Der Tod des Pan, der in Plutarchs Sonnenuntergang der Orakel geschildert wird, bleibt eines der spannendsten Rätsel der klassischen Literatur. Er ist der einzige Gott, dessen Tod von einer antiken Quelle überliefert wird. Wir sind immer noch nicht sicher, was Plutarch meinte, als er die halluzinierende Anekdote dem Historiographen Philippus in den Mund legte. Der große Pan, der Gott der Wälder, der Gott, der in der Natur lebt, der Gott, der die Vitalität, die Instinkte, die natürlichen Impulse zum Ausdruck bringt, ist nicht mehr. Wie kommt es, dass er tot ist?
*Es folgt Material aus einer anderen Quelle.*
theorem shares (h : EccOnly n s t) (b : Band) (bs : List Byte) (j : Nat) : t.shares n b bs j = s.shares n b bs j := by
  have w1 : t.get (F.CHn_IMG_CMPW_W1 n) = s.get (F.CHn_IMG_CMPW_W1 n) := h.get rfl (by decide)
  have w2 : t.get (F.CHn_IMG_CMPW_W2 n) = s.get (F.CHn_IMG_CMPW_W2 n) := h.get rfl (by decide)
  simp only [State.shares, w1, w2, h.nnoz, h.dead, h.corrected]

theorem cell (h : EccOnly n s t) (m x y : Nat) : t.cell n m x y = s.cell n m x y := by
  have bank : t.mtxBank n = s.mtxBank n := h.get rfl (by decide)
  simp only [State.cell, h.ch, bank]

theorem pageDelays (h : EccOnly n s t) (pg : Nat) (back : Bool) : t.pageDelays n pg back = s.pageDelays n pg back := by
  have fwd (r : Nat) : t.get (F.CHn_FT_ROWDLYr_DLYF n r) = s.get (F.CHn_FT_ROWDLYr_DLYF n r) :=
    h.get (b := 0x1030040 + r * 4) (by simp only [F.CHn_FT_ROWDLYr_DLYF, A.CHn_FT_ROWDLYr]; omega) (by omega)
  have bwd (r : Nat) : t.get (F.CHn_FT_ROWDLYr_DLYB n r) = s.get (F.CHn_FT_ROWDLYr_DLYB n r) :=
    h.get (b := 0x1030040 + r * 4) (by simp only [F.CHn_FT_ROWDLYr_DLYB, A.CHn_FT_ROWDLYr]; omega) (by omega)
  simp only [State.pageDelays, State.rowDelays, h.ch, fwd, bwd]

/-- The set-up of one of the four matrices. -/
theorem matrix (h : EccOnly n s t) {m : Nat} (hm : m < 4) :
    t.get (F.CHn_IMG_MTXOFFm_XOFF n m) = s.get (F.CHn_IMG_MTXOFFm_XOFF n m) ∧
    t.get (F.CHn_IMG_MTXOFFm_YOFF n m) = s.get (F.CHn_IMG_MTXOFFm_YOFF n m) ∧
    t.get (F.CHn_IMG_MTXGEOMm_MW n m) = s.get (F.CHn_IMG_MTXGEOMm_MW n m) ∧
    t.get (F.CHn_IMG_MTXGEOMm_MH n m) = s.get (F.CHn_IMG_MTXGEOMm_MH n m) := by
  have off : t.word (A.CHn_IMG_MTXOFFm n m) = s.word (A.CHn_IMG_MTXOFFm n m) :=
    h.word (b := 0x1010024 + m * 8) (by simp only [A.CHn_IMG_MTXOFFm]; omega) (by omega)
  have geom : t.word (A.CHn_IMG_MTXGEOMm n m) = s.word (A.CHn_IMG_MTXGEOMm n m) :=
    h.word (b := 0x1010020 + m * 8) (by simp only [A.CHn_IMG_MTXGEOMm]; omega) (by omega)
  exact ⟨State.get_of_word off, State.get_of_word off, State.get_of_word geom, State.get_of_word geom⟩

theorem screenNoz (h : EccOnly n s t) (hm : ∀ b ∈ (s.ch n).work.bands, b.desc.mtx < 4) (back : Bool) (pg l j : Nat) :
    t.screenNoz n back pg l j = s.screenNoz n back pg l j := by
  simp only [State.screenNoz, h.pageDelays, h.rowOf, h.ch]
  split
  · rfl
  next b bs hb =>
    have mem : b ∈ (s.ch n).work.bands := imgLineAt_mem hb
    obtain ⟨xoff, yoff, mw, mh⟩ := h.matrix (hm b mem)
    simp only [h.dead, h.corrected, h.shares, h.cell, xoff, yoff, mw, mh]

/-- The codes of a line, every band naming one of the four matrices. -/
theorem screenLine (h : EccOnly n s t) (hm : ∀ b ∈ (s.ch n).work.bands, b.desc.mtx < 4) (back : Bool) (pg l : Nat) :
    t.screenLine n back pg l = s.screenLine n back pg l := by
  simp only [State.screenLine, h.nnoz]
  exact List.map_congr_left fun j _ => h.screenNoz hm back pg l j

/-- The states as the lines of a page are screened differ in the error counts alone, too. -/
theorem imgFor (h : EccOnly n s t) (pg : Nat) : EccOnly n (s.imgFor n pg) (t.imgFor n pg) := by
  have ch := h.ch n
  cases hx : (s.ch n).img.old.find? fun x => decide (pg < x.page) with
  | none =>
    rw [imgFor_none hx, imgFor_none (by rwa [ch])]
    exact h
  | some x =>
    rw [imgFor_some hx, imgFor_some (by rwa [ch])]
    obtain ⟨same, regs⟩ := h
    generalize t.bar = b at same
    subst same
    exact ⟨rfl, fun a ha => underOld_word x (regs a ha)⟩

end EccOnly

theorem exec_lineScreen (n : Fin 16) (ce : Nat) (iu : Bool) (mu : Option (Fin 4)) (s : State) :
    exec (.lineScreen n ce iu mu) s = execLineScreen n ce iu mu s := rfl

/-- Inside a page under way LINE_SCREEN counts the corrected words and puts the line in the pipes (R75). -/
theorem lineScreen_inside {n : Fin 16} {ce : Nat} {x : Band × Nat × Nat × Nat} {s : State} (next : s.screenNext n = some x)
    (may : s.mayScreen n x = true) (inside : x.2.1 ≠ 0) (started : (s.ch n).img.started = true) :
    exec (.lineScreen n ce false none) s =
      .next (startJob n x (s.ch n).img.scrDir .screened .screened (s.bump (F.CHn_IMG_ECC_CE n) ce)) := by
  simp only [State.mayScreen, Bool.and_eq_true, Bool.not_eq_true', beq_iff_eq, decide_eq_true_eq, Option.isNone_iff_eq_none,
    Bool.or_eq_true] at may
  obtain ⟨⟨⟨⟨⟨⟨ready, on⟩, joined⟩, run⟩, handed⟩, lead⟩, job⟩ := may
  have opens : s.opensPage n x = false := by simp [State.opensPage, inside]
  simp [exec_lineScreen, execLineScreen, next, job, ready, on, joined, run, handed, lead, opens, inside, started, unreadable,
    countKat]

/-- The line that enters the pipes, with its codes under the settings of its page (R69, R85). -/
theorem startJob_job (n : Fin 16) (x : Band × Nat × Nat × Nat) (back : Bool) (st after : Stage) (s : State) :
    ∃ j, ((startJob n x back st after s).ch n).img.job = some j ∧ j.stage = st ∧ j.line.seq = x.1.desc.seq ∧
      j.line.line = x.2.1 ∧ j.line.codes = ((s.imgFor n x.2.2.1).screenLine n back x.2.2.1 x.2.2.2).map (·.1) := by
  simp [startJob]

theorem startJob_get (n : Fin 16) (x : Band × Nat × Nat × Nat) (back : Bool) (st after : Stage) (s : State) (f : Fld) :
    (startJob n x back st after s).get f = s.get f := State.modImg_get ..
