-- ==== Sys2Proof/WellFormed.lean ====
section
/-!
DEFINITION. Which terms of `Instr` stand for an instruction word that decodes, and which parameters a device step can
carry. A word instruction is well formed when it passes every check of Table 1.12 but FEAT, which depends on the state.
-/
namespace Sys2Proof

/-- GN = 1 with GP = 0 is no guard (R36). -/
def Guard.ok (g : Guard) : Bool := !(g.gn && g.gp = 0)

/-- Opcodes of the F-form that may carry a nonzero LA (R38). -/
def laFree (op : Nat) : Bool := (0x140 ≤ op && op ≤ 0x14A) || (0x180 ≤ op && op ≤ 0x18E)

/-- A thread identity lies on the chip (R153). -/
def ThreadId.ok (t : ThreadId) : Bool := t.core < Config.cores && t.qtr < 4 && t.row < 32 && t.lane < 64

/-- Parameters a device step can carry: every named unit exists on the chip. -/
def stepOk (i : Instr) : Bool :=
  match i with
  | .illegalWord sub => sub < 8
  | .trapEntry t | .napExpire t | .waitReread t | .itemAssign t | .dbgStep t | .copyAccept t | .accrdRead t
  | .kvPacketAccept t | .accessReply t _ => t.ok
  | .pageResponse pasid .. | .translationCompletion pasid .. | .atsInvalidation pasid .. => pasid < 2 ^ 20
  | .parkedShareSwitch core | .dbgFreeze core | .dbgThaw core | .coreUngateDone core | .placeTeam _ core
  | .teamRestore _ core | .redMerge core _ | .msgDeliver core _ => core < Config.cores
  | .teamSave core slot | .teamRetire core slot => core < Config.cores && slot < 1024
  | .fairnessDue core qtr .. | .stampRenumber core qtr => core < Config.cores && qtr < 4
  | .matrixQueueIssue core slot cv qtr => core < Config.cores && slot < 1024 && cv < 16 && qtr < 4
  | .matrixStart core qtr idx | .matrixRetire core qtr idx => core < Config.cores && qtr < 4 && idx < 8
  | .copyRetire core idx | .tkickRecordStart core idx | .kvBlockWrite core idx | .kvFaultRecord core idx
  | .copyTransfer core idx => core < Config.cores && idx < 16
  | .subscrMirrorComplete core h | .subUpdateApply core h => core < Config.cores && h < 8
  | .qtailWrite q _ | .qpushWrite q _ | .qpushComplete q | .takeRecord q | .lctlReleaseReserve q => q < 64
  | .depRead lslot j => lslot < Config.launchSlots && j < 4
  | .launchBegin l | .launchEnd l | .watchdogExpire l | .lctlDrain l | .lctlAbort l | .dbgHalt l | .dbgResume l
  | .dbgAttach l | .dbgDetach l => l < Config.launchSlots
  | .carveSwitch die | .pstateRequest die _ | .pstateChangeDone die | .cgateWrite die _ => die < Config.dies
  | .gpStart d | .gpFlipDone d | .gpComplete d | .retireRelease d | .domcfgWrite d _ | .podReq d _ | .podFlip d _
  | .podFack d .. | .podQuiet d .. | .podDone d _ => d < 8
  | .linkUp k p q => k < 12 && p < 256 && q < 12
  | .linkDown k => k < 12
  | .linkStateFlit k o _ es => k < 12 && o < 256 && es.length = 12
  | .portDown p | .portUp p | .ideKmRequest p _ => p < 2
  | .securityAlarm src => src < 4
  | .chunkData _ _ _ _ src _ _ | .collBitmap _ _ src _ | .collReport _ _ src | .collAbortMsg _ src => src < 256
  | .collPause _ src | .collResumeMsg _ src => src.chip < 256
  | .collJoin j => j.src < 256 && j.part < 2 ^ 256
  | _ => true

/-- The term stands for an instruction word that passes the ILL checks of its entry, or for a step that can occur. -/
def Instr.wf (i : Instr) : Bool :=
  match form i with
  | .f op w => w.g.ok && (laFree op || w.la = 0) && (fReq op).any fun r => r.rsvd w && r.md w
  | .m op w => w.g.ok && (mReq op).any fun r => r.rsvd w && r.md w
  | .i op w => w.g.ok && (iReq op).any fun r => r.rsvd w && r.md w
  | .e op w => w.g.ok && (eReq op).any fun r => r.rsvd w && r.md w
  | .p w => slotRsvd w.slot0 && slotRsvd w.slot1 && slotOk w.slot0 && slotOk w.slot1
      && !(w.slot0.op = .empty && w.slot1.op = .empty)
  | .step => stepOk i

end Sys2Proof
end

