-- ==== Sys2Proof/Machine/Operands.lean ====
section
/-!
DEFINITION. Every operand form: the code space of spec 01 R42-R49, the operands each instruction names, the checks of
R43, R44, R53, and the values operands read and write.
-/
namespace Sys2Proof.Machine

/-- Registers a type spans (R43). -/
def tyRegs (t : Ty) : Nat := match t with | .b64 | .i64 => 2 | .b128 => 4 | _ => 1

/-- How an operand field is used: an ordinary operand; one that a queue code may not name; a link, target or return
pair, which only v and s registers may hold (R188); the run of `n` v registers of LDV and STV (R144); the queue name of
QTRY (R198); DA of a P-form slot, a v register (R29); B of a P-form slot. -/
inductive OpKind where
  | plain | noQueue | link | run (n : Nat) | queueName | slotDA | slotB
deriving DecidableEq, Repr

/-- One operand field: its code, the type it is read or written with, and whether it is a destination. A P-form DA that
is also a source has `also`. -/
structure Opd where
  code : Code
  ty   : Ty
  dst  : Bool := false
  kind : OpKind := .plain
  also : Bool := false
deriving DecidableEq, Repr

/-- What an instruction names: operands in the order D, A, B, C or O1 to O5, predicates read and written, index registers
read and written. -/
structure Uses where
  ops  : List Opd := []
  pr   : List Nat := []
  pw   : List Nat := []
  ixr  : List Nat := []
  ixw  : List Nat := []
deriving DecidableEq, Repr

/-- Registers an operand spans. -/
def Opd.width (o : Opd) : Nat := match o.kind with | .run n => n | _ => tyRegs o.ty

/-! ### The operands of each instruction -/

def dOp (c : Code) (t : Ty) (kind : OpKind := .plain) : Opd := { code := c, ty := t, dst := true, kind }
def sOp (c : Code) (t : Ty) (kind : OpKind := .plain) : Opd := { code := c, ty := t, kind }
def pn (c : Code) : Nat := c.toNat % 16

def use1 (w : FWord) (dt at_ : Ty) : Uses := { ops := [dOp w.d dt, sOp w.a at_] }
def use2 (w : FWord) (dt at_ bt : Ty) : Uses := { ops := [dOp w.d dt, sOp w.a at_, sOp w.b bt] }
def use3 (w : FWord) (dt at_ bt ct : Ty) : Uses := { ops := [dOp w.d dt, sOp w.a at_, sOp w.b bt, sOp w.c ct] }

/-- Type a shift count is read as (R84). -/
def shiftTy (t : Ty) : Ty := match t with | .b16x2 | .i16x2 => .b16x2 | _ => .b32
/-- Type FSCALE's n is read as (R102). -/
def scaleTy (t : Ty) : Ty := match t with | .f32 => .i32 | _ => .i16x2
/-- Type PACK reads its sources as, and UNPK writes (R107, R108). -/
def wideTy (t : Ty) : Ty := match t with | .i16x2 => .i32 | .b16x2 => .b32 | .i8x4 => .i16x2 | _ => .b16x2
/-- Type of IDOT4's C and D (R82). -/
def dotTy (t : Ty) : Ty := match t with | .i8x4 => .i32 | _ => .b32

/-- Operands of an F-form word with the arithmetic layout. -/
def usesF (op : Nat) (w : FWord) : Uses :=
  let t := w.ty
  if op = 0x005 then use2 w .b64 t t
  else if op = 0x006 || op = 0x083 then use3 w t t t t
  else if op = 0x00A then use3 w (dotTy t) t t (dotTy t)
  else if op = 0x014 || op = 0x015 || op = 0x016 then use2 w t t (shiftTy t)
  else if op = 0x017 then use3 w .b32 .b32 .b32 .b32
  else if op = 0x018 || op = 0x019 then use3 w t t t .b32
  else if op = 0x01A || op = 0x01B then use1 w .b32 t
  else if op = 0x01C || op = 0x023 || op = 0x089 || op = 0x08B || op = 0x088 then use1 w t t
  else if op = 0x01D then
    match w.fl with
    | 0 | 2 => use3 w .b32 .b32 .b32 .b32
    | 1 => use1 w .b32 .b32
    | _ => { ops := [dOp w.d .b32, sOp w.a .b32, sOp w.c .b32] }
  else if op = 0x020 || op = 0x087 then { ops := [sOp w.a t, sOp w.b t], pr := [pn w.c], pw := [pn w.d] }
  else if op = 0x021 then { pr := [pn w.a, pn w.b, pn w.c], pw := [pn w.d] }
  else if op = 0x022 then { use2 w t t t with pr := [pn w.c] }
  else if op = 0x024 then use2 w .b64 .b64 t
  else if op = 0x025 then { use2 w .b32 .b32 .b32 with pr := if w.f1 then [pn w.c] else [], pw := [pn w.c] }
  else if op = 0x026 then
    if w.f0 then { ops := [dOp w.d .b32], ixr := [w.a.toNat % 8] }
    else { ops := [sOp w.a .b32, sOp w.b .b32], ixr := if w.f1 then [w.d.toNat % 8] else [], ixw := [w.d.toNat % 8] }
  else if op = 0x08A then use2 w t t (scaleTy t)
  else if op = 0x08C then use3 w .f32 t t .f32
  else if op = 0x100 then
    if cvtUsesB w then use2 w t .f32 .f32 else use1 w t (cvtSrc w)
  else if op = 0x101 then use2 w t (wideTy t) (wideTy t)
  else if op = 0x102 then use1 w (wideTy t) t
  else if op = 0x147 then use1 w .b64 t
  else if op = 0x149 || op = 0x14A then use2 w t t t
  else if 0x140 ≤ op && op ≤ 0x148 then use1 w t t
  else if op = 0x1C0 then
    { ops := [dOp w.d t .noQueue, sOp w.a t .noQueue, sOp w.b .b32 .noQueue], pw := [pn w.c] }
  else if op = 0x1C1 then
    match voteMode w with
    | 0 => { ops := [dOp w.d .b64 .noQueue], pr := [pn w.a] }
    | 1 => { ops := [dOp w.d .b32 .noQueue], pr := [pn w.a] }
    | 2 => { pr := [pn w.a], pw := [pn w.d, pn w.c] }
    | _ => { pr := [pn w.a], pw := [pn w.d] }
  else if op = 0x1C2 || op = 0x1C3 then { ops := [dOp w.d t .noQueue, sOp w.a t .noQueue] }
  else if op = 0x1C4 then { ops := [dOp w.d .b64 .noQueue, sOp w.a t .noQueue] }
  else if op = 0x1C5 then { pw := [pn w.d] }
  else if op = 0x1C6 then { ops := [dOp w.d .b64 .noQueue] }
  else if op = 0x1C7 then
    if w.f0 then { ops := [sOp w.d .b32 .queueName, sOp w.a .b32 .noQueue], pw := [pn w.c] }
    else { ops := [dOp w.d .b32 .noQueue, sOp w.a .b32 .queueName], pw := [pn w.c] }
  else use2 w t t t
Bertozzi & Casoni haben ihn in ihrem letzten Werk, das fast ein Vierteljahrhundert brauchte, um fertig gestellt und der Öffentlichkeit vorgestellt zu werden, an einem Kronleuchter in Capodimonte hängen sehen. Wir sehen es nach einem Abstieg in die Eingeweide der Rocca Sforzesca in Imola. Zwischen den kalten Mauern der Festung, die Ende des 15. Jahrhunderts Schauplatz heftiger Kämpfe war. Verschwörungen, Kriege, eine Belagerung. Im Jahr 1524 wurde sie dann zu einem düsteren Gefängnis und blieb es bis vor einigen Jahrzehnten. Gewöhnliche Kriminelle, Diebe, Mörder, politische Gefangene, Antifaschisten. Die Augen von wer weiß wie vielen, die auf den Steinen der Rocca ruhten, bevor sie ganz verschwanden.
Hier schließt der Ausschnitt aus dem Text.